Smart Engine

🌟 This engine is available through Oban.Pro

The SmartEngine enables truly global concurrency and global rate limiting by handling demand at the queue level, without any conflict or churn. The engine uses centralized producer records to coordinate with minimal load on the database.

Engines are callback modules that coordinate how queue producers handle demand and interact the database.


The SmartEngine relies on producer records, stored in the oban_producers table. To start, create a migration to create an oban_producers table:

$ mix ecto.gen.migration add_oban_producers

Within the migration module:

use Ecto.Migration

defdelegate change, to: Oban.Pro.Migrations.Producers

If you have multiple Oban instances or use prefixes, you can specify the prefix and create multiple tables in one migration:

use Ecto.Migration

def change do
  Oban.Pro.Migrations.Producers.change(prefix: "special")
  Oban.Pro.Migrations.Producers.change(prefix: "private")

The Producers migration also exposes up/0 and down/0 functions if change/0 doesn't fit your usecase.

Next, update your config to use the SmartEngine:

config :my_app, Oban,
  engine: Oban.Pro.Queue.SmartEngine,

If you have multiple Oban instances you'll need to configure each one to use the SmartEngine, otherwise they'll default to the BasicEngine.

Usage and Configuration

With the SmartEngine in place you can define global concurrency limits and rate limits at the queue level.
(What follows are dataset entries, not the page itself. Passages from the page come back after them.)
/-! ### Parts that only silence stations (R21) -/

/-- What stations falling silent leave alone: everything but their state and the notices. -/
structure State.OnlySilence (s t : State) : Prop where
  moved   : s.PartMove t
  ft      : t.ft = s.ft
  bars    : t.bars = s.bars
  banks   : t.banks = s.banks
  bpu     : t.bpu = s.bpu
  mode    : t.lc.mode = s.lc.mode
  tallies : t.lc.tallies = s.lc.tallies
  port    : ∀ p, t.port p = { s.port p with state := (t.port p).state }

theorem State.OnlySilence.draws (s : State) (n : Nat) : s.OnlySilence { s with draws := n } :=
  ⟨s.draws_partMove n, rfl, rfl, rfl, rfl, rfl, rfl, fun _ => rfl⟩

theorem State.OnlySilence.refl (s : State) : s.OnlySilence s :=
  ⟨.refl s, rfl, rfl, rfl, rfl, rfl, rfl, fun _ => rfl⟩

theorem State.OnlySilence.trans {s t u : State} (h : s.OnlySilence t) (k : t.OnlySilence u) : s.OnlySilence u where
  moved := h.moved.trans k.moved
  ft := k.ft.trans h.ft
  bars := k.bars.trans h.bars
  banks := k.banks.trans h.banks
  bpu := k.bpu.trans h.bpu
  mode := k.mode.trans h.mode
  tallies := k.tallies.trans h.tallies
  port p := by rw [k.port p, h.port p]

theorem State.goSilent_onlySilence (s : State) (p : Station) : s.OnlySilence (s.goSilent p) := by
  have hmove := s.goSilent_partMove p
  rcases s.goSilent_cases p with ⟨-, e⟩ | ⟨-, e⟩ <;> rw [e] at hmove ⊢
  · exact .refl s
  · refine ⟨hmove, rfl, rfl, rfl, rfl, by simp, by simp, fun q => ?_⟩
    have hport : ((s.setPort p { s.port p with state := .silent }).raise .stationSilent (.station p) none).port q =
        if q = p then { s.port p with state := .silent } else s.port q := s.port_setPort p q _
    rw [hport]
    split
    · next hq => rw [hq]
    · rfl

theorem State.foldl_onlySilence {parts : List AdvancePart} (h : ∀ x ∈ parts, ∃ p, x = .silence p) (s : State) :
    s.OnlySilence (parts.foldl State.takePart s) :=
  foldl_keeps (P := s.OnlySilence) (fun u x hx hu => by
    obtain ⟨p, rfl⟩ := h x hx
    exact hu.trans (u.goSilent_onlySilence p)) (.refl s)

/-- The record of a table with one live record. -/
theorem FragTable.find_lone {ft : FragTable} {slot : Nat} {r : Record} (h : ft.live = [⟨slot, r⟩]) :
    ft.find slot = some r := by
  rw [FragTable.find, h]
  simp

/-- The free order of stations falling silent and one point: the point stands among them (entry 8). -/
theorem orderParts_lone (draw : Nat) (ps : List Station) (slot : Nat) :
    ∃ before after, orderParts draw (ps.map AdvancePart.silence ++ [.point slot]) = before ++ .point slot :: after ∧
      ∀ x ∈ before ++ after, ∃ p, x = .silence p := by
  have hperm : (orderParts draw (ps.map AdvancePart.silence ++ [.point slot])).Perm
      (.point slot :: ps.map AdvancePart.silence) := (List.perm_insertionSort _ _).trans (List.perm_append_singleton _ _)
  obtain ⟨before, after, he⟩ := List.append_of_mem (hperm.mem_iff.2 List.mem_cons_self)
  rw [he] at hperm
  have hrest := (List.perm_middle.symm.trans hperm).cons_inv
  refine ⟨before, after, he, fun x hx => ?_⟩
  obtain ⟨p, -, e⟩ := List.mem_map.1 (hrest.mem_iff.1 hx)
  exact ⟨p, e.symm⟩

/-- With one record, whose point T reaches, the parts of an advance are that point among stations falling silent (R43). -/
theorem State.takeParts_lone {s : State} {slot : Nat} {r : Record} (hrun : s.running = true)
    (hlive : s.ft.live = [⟨slot, r⟩]) (ha : s.awaited r = some s.bpu.T) :
    ∃ u, s.OnlySilence u ∧ (u.runDue 5 slot).OnlySilence s.takeParts := by
  have hparts : s.advanceParts = ((stations.filter fun p => (s.port p).fallsSilent).map .silence) ++ [.point slot] := by
    simp [State.advanceParts, hrun, hlive, State.reaches, ha]
  obtain ⟨before, after, horder, hsilent⟩ :=
    orderParts_lone s.draws (stations.filter fun p => (s.port p).fallsSilent) slot
  have hbefore := State.foldl_onlySilence (parts := before) (fun x hx => hsilent x (List.mem_append_left _ hx))
    { s with draws := s.draws + 1 }
  have hu := (State.OnlySilence.draws s (s.draws + 1)).trans hbefore
  have htake : s.takeParts = after.foldl State.takePart
      ((before.foldl State.takePart { s with draws := s.draws + 1 }).takeReached slot) := by
    rw [State.takeParts, hparts, horder, List.foldl_append]
    rfl
  set u := before.foldl State.takePart { s with draws := s.draws + 1 }
  have hfind : u.ft.find slot = some r := FragTable.find_lone (by rw [hu.ft]; exact hlive)
  have hrunu : u.running = true := by
    rw [State.running, hu.mode]
    exact hrun
  have hau : u.awaited r = some u.bpu.T := by rw [hu.moved.samePoints.awaited, ha, hu.bpu]
  rw [State.takeReached_of hfind hrunu hau] at htake
  refine ⟨u, hu, ?_⟩
  rw [htake]
  exact State.foldl_onlySilence (fun x hx => hsilent x (List.mem_append_right _ hx)) _

/-! ### The advance around it -/

/-- The state of a forward count that completes a step, at its advance (R1, R2). -/
def State.counted (s : State) : State :=
  { s with
    pins := { s.pins with levels := ⟨false, false⟩ }
    bpu := { s.bpu with ref := ⟨false, false⟩, sub := 0 } }

theorem exec_advances {s : State} (hr : s.pins.inReset = false) (href : s.bpu.ref = ⟨false, true⟩)
    (hsub : s.bpu.sub + 1 = s.bpu.encDiv) (hPT : s.bpu.P = s.bpu.T) :
    exec (.encoderTransition false false) s = .next s.counted.advance := by
  rw [exec_forward hr href, State.forwardCount_step, State.forwardStep_advance]
  exacts [rfl, hPT, hsub]

theorem State.atNewT_tallies (s : State) : s.atNewT.lc.tallies = s.lc.tallies := by
  unfold State.atNewT
  rcases State.endStall_cases { s with bpu := s.bpu.advance } with ⟨-, e⟩ | ⟨-, e⟩ <;> simp [e]

/-- What the end of an advance adds to its parts: a switch and the evaluation of the nozzles (R97, R122). -/
structure State.AdvanceEnd (s t : State) : Prop where
  ft      : t.ft = s.ft
  refs    : t.banks.refs = s.banks.refs
  mode    : t.lc.mode = s.lc.mode
  tallies : t.lc.tallies = s.lc.tallies
  bpu     : t.bpu = s.bpu
  port    : ∀ p, t.port p = { s.port p with state := (t.port p).state }
  notices : ∀ k, s.lc.pendingSet.getLsbD k = true → t.lc.pendingSet.getLsbD k = true
  ivals   : ∀ b m, ((t.bar b).nozzle m).ivals = ((s.bar b).nozzle m).ivals
  late    : ∀ b, (t.bar b).lateFire = (s.bar b).lateFire
  holds   : ∀ b, ∀ n ∈ (t.bar b).nozzles, ∀ iv ∈ n.ivals, s.Holds b iv

theorem State.advanceEnd_of {s t : State} (h : s.OnlySilence t) : s.AdvanceEnd t.switchIfReached.settle := by
  obtain ⟨-, hbpu, hports, hft, -, -, hbars, -, -, -, hn⟩ := t.switchIfReached_frame
  have hbar : ∀ b, t.switchIfReached.bar b = s.bar b := fun b => by rw [State.bar, hbars, h.bars, State.bar]
  have hsame : t.switchIfReached.banks.refs = t.banks.refs ∧ t.switchIfReached.lc.mode = t.lc.mode ∧
      t.switchIfReached.lc.tallies = t.lc.tallies := by
    rcases t.switchIfReached_cases with ⟨-, e⟩ | ⟨w, -, -, e⟩ <;> rw [e]
    · exact ⟨rfl, rfl, rfl⟩
    · exact ⟨rfl, by simp, by simp⟩
  obtain ⟨hrefs, hmode, htallies⟩ := hsame
  exact
    { ft := hft.trans h.ft
      refs := hrefs.trans (congrArg Banks.refs h.banks)
      mode := hmode.trans h.mode
      tallies := htallies.trans h.tallies
      bpu := hbpu.trans h.bpu
      port := fun p => by
        rw [show t.switchIfReached.settle.port p = t.port p from congrArg (PerStation.get · p) hports]
        exact h.port p
      notices := fun k hk => hn k (h.moved.notices k hk)
      ivals := fun b m => by rw [State.nozzle_settle_ivals, hbar]
      late := fun b => by rw [State.bar_settle, hbar]; rfl
      holds := fun b n hn iv hiv => by
        rw [State.bar_settle, BarUnit.evalAll_nozzles, List.mem_map, hbar] at hn
        obtain ⟨m, hm, rfl⟩ := hn
        exact ⟨m, hm, by rwa [Nozzle.eval_ivals] at hiv⟩ }

/-- What a state at the new T keeps of the state before the count, stations falling silent apart. -/
structure State.NewT (s u : State) : Prop where
  points  : s.SamePoints u
  T       : u.bpu.T = s.bpu.T + 1
  V       : u.bpu.V = s.bpu.V
  ft      : u.ft = s.ft
  bars    : u.bars = s.bars
  banks   : u.banks = s.banks
  mode    : u.lc.mode = s.lc.mode
  tallies : u.lc.tallies = s.lc.tallies
  state   : ∀ p, (u.port p).state = (s.port p).state ∨ ((s.port p).advance (s.bpu.T + 1)).fallsSilent = true

theorem State.newT_of {s u : State} (h : s.counted.atNewT.OnlySilence u) : s.NewT u := by
  obtain ⟨-, hft, -, -, hbanks, hbars, -, hmode, -⟩ := s.counted.atNewT_frame
  have hcounted : s.SamePoints s.counted := ⟨fun _ => ⟨rfl, rfl⟩, rfl, fun _ => rfl⟩
  have hbpu := s.counted.atNewT_bpu
  refine ⟨(hcounted.trans s.counted.atNewT_samePoints).trans h.moved.samePoints, ?_, ?_, h.ft.trans hft, h.bars.trans hbars,
    h.banks.trans hbanks, h.mode.trans hmode, h.tallies.trans s.counted.atNewT_tallies, fun p => ?_⟩
  · rw [h.bpu, hbpu]
    rfl
  · rw [h.bpu, hbpu]
    rfl
  · have hport := s.counted.atNewT_port p
    rcases h.moved.silent p with e | ⟨-, hfalls, -⟩
    · exact .inl (e.trans (congrArg Port.state hport :))
    · exact .inr (hport ▸ hfalls)

/-- A T advance with one live record, whose point T reaches, on a running line (R43). -/
theorem State.advance_lone {s : State} {slot : Nat} {r : Record} (hrun : s.running = true)
    (hlive : s.ft.live = [⟨slot, r⟩]) (ha : s.awaited r = some (s.bpu.T + 1)) :
    ∃ u, s.NewT u ∧ (u.runDue 5 slot).AdvanceEnd s.counted.advance := by
  obtain ⟨-, hft, -, -, -, -, -, hmode, -⟩ := s.counted.atNewT_frame
  have hcounted : s.SamePoints s.counted := ⟨fun _ => ⟨rfl, rfl⟩, rfl, fun _ => rfl⟩
  obtain ⟨u, hu, hend⟩ := State.takeParts_lone (s := s.counted.atNewT) (slot := slot) (r := r)
    (by rw [State.running, hmode]; exact hrun) (by rw [hft]; exact hlive)
    (by rw [(hcounted.trans s.counted.atNewT_samePoints).awaited, ha, s.counted.atNewT_T]; rfl)
  exact ⟨u, State.newT_of hu, State.advanceEnd_of hend⟩

/-! ### The record at the new T -/

/-- The retirement of a record whose intervals are removed leaves none of them (R52, R124). -/
theorem State.retire_without_holds {u : State} {slot : Nat} {r : Record} (hf : u.ft.find slot = some r) {b : Bar}
    {h : Handle} {o : RecOutcome} {iv : Interval}
    (hholds : ((u.setBar b ((u.bar b).without h)).retire slot o).Holds b iv) : iv.owner ≠ h := by
  obtain ⟨n, hn, hiv⟩ := hholds
  obtain ⟨-, hbars, -⟩ := State.retire_frame (s := u.setBar b ((u.bar b).without h)) hf o
  rw [State.bar, hbars, State.setBar_bars, PerBar.get_set_same] at hn
  obtain ⟨m, -, rfl⟩ := List.mem_map.1 hn
  exact ((m.mem_without h iv).1 hiv).2

theorem State.placed_lone {u : State} {slot : Nat} {r : Record} (h : u.ft.live = [⟨slot, r⟩]) : u.placed slot [] r = u := by
  rw [State.placed, insertLive, ← h]

/-- The one live record has no others beside it. -/
theorem no_others (slot : Nat) : ∀ l ∈ ([] : List Live), l.slot ≠ slot := fun _ h => absurd h List.not_mem_nil

theorem State.modRecord_lone {u : State} {slot : Nat} {r : Record} (h : u.ft.live = [⟨slot, r⟩]) {f : Record → Record}
    (hX : (f r).X = r.X) (hfirst : (f r).first = r.first) : u.modRecord slot f = u.placed slot [] (f r) := by
  conv_lhs => rw [← State.placed_lone h]
  exact State.modRecord_placed (no_others slot) hX hfirst

/-- A station that the advance does not bring to its silent count does not fall silent (R21). -/
theorem Port.advance_not_silent {q : Port} (h : (q.state = .up → q.silence + 1 < q.silentSteps) ∧ q.silence < 65535)
    (T : Pos) : (q.advance T).fallsSilent = false := by
  rw [← Bool.not_eq_true]
  simp only [Port.fallsSilent, Port.advance_state, Port.advance_silentSteps, Port.advance_silence, satAdd_eq_min,
    Config.halfMax, Bool.and_eq_true, beq_iff_eq, decide_eq_true_eq]
  rintro ⟨hup, hle⟩
  rw [if_pos hup] at hle
  have := h.1 hup
  omega

/-- An arm point that is the freeze point: of a bar not enabled, or of the lowest (R42). -/
theorem State.armPoint_eq_freezePoint {s : State} {b : Bar} (h : (s.bar b).settings.enabled = false ∨ s.lowBar = some b)
    (x : Pos) : s.armPoint x b = s.freezePoint x := by
  unfold State.armPoint
  split
  · next hon =>
    rw [State.freezePoint, h.resolve_left (by rw [hon]; decide)]
    rfl
  · rfl

/-- At its arm point T lies near the bar's reach of X (R42). -/
theorem State.near_at_armPoint {s : State} (hs : s.InRange) {x T : Pos} {b : Bar} (h : s.armPoint x b = some T) :
    (s.bar b).settings.Near x T := by
  obtain ⟨c, -, rfl⟩ := State.armPoint_enabled h
  have hEb := (hs.bars b).E
  have hEc := (hs.bars c).E
  have hA := (hs.bars c).A
  refine ⟨-(s.bar b).settings.E + ((s.bar c).settings.E + -(s.bar c).settings.A), ?_, by omega, by omega⟩
  rw [fwd_eq_stepsFrom, stepsFrom_add]
  congr 1
  omega

section
variable {s u : State} (hu : s.NewT u)
include hu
The engine supports the basic queue: limit format as well as the expanded format. Let's look at a few examples:

queues: [
  alpha: 1,
  gamma: [global_limit: 1],
  delta: [local_limit: 2, global_limit: 5],
  kappa: [local_limit: 5, rate_limit: [allowed: 30, period: {1, :minute}]],
  omega: [global_limit: 1, rate_limit: [allowed: 500, period: {1, :hour}]]
  • local_limit — This limits the number of concurrent jobs that run within a single node. Typically the global concurrency is local_limit * num_nodes. For example, with three nodes and a local limit of 10, you'll have a global limit of 30.

  • global_limit — This limits the number of concurrent jobs that run across all nodes. The queue will process at most the local limit or global limit, whichever is lower. The only way to guarantee that all connected nodes will run exactly one job concurrently is to set global_limit: 1.

  • rate_limit — This limits the number of jobs that are processed within a sliding window of time, across all nodes. Rate limiting uses counts from all other producer records for the same queue in the cluster. The limiter uses a sliding window over the configured period to accurately approximate a limit.

Without a modifier the rate_limit period is defined in seconds. You can provide a :second, :minute, :hour or :day modifier to use more intuitive values. Here are a few examples:

  • period: 30 — 30 seconds
  • period: {1, :minute} — 60 seconds
  • period: {2, :minutes} — 120 seconds
  • period: {1, :hour} — 3,600 seconds
  • period: {1, :day} —86,400 seconds

All limits stack and the queue will only fetch the minimum demand.

Implementation Notes

  • The Lifeline plugin cleans up producers that haven't been updated for 1 minute or more. When an event doesn't have any jobs to produce it will automatically "touch" the producer record to prevent deletion.

  • Queue state is stored in a producer record's meta column in the database, where you can easily check values such as the current rate limit counts.

  • Rate limiting uses an efficient sliding window algorithm to safely handle large rate periods, e.g. multiple hours or days.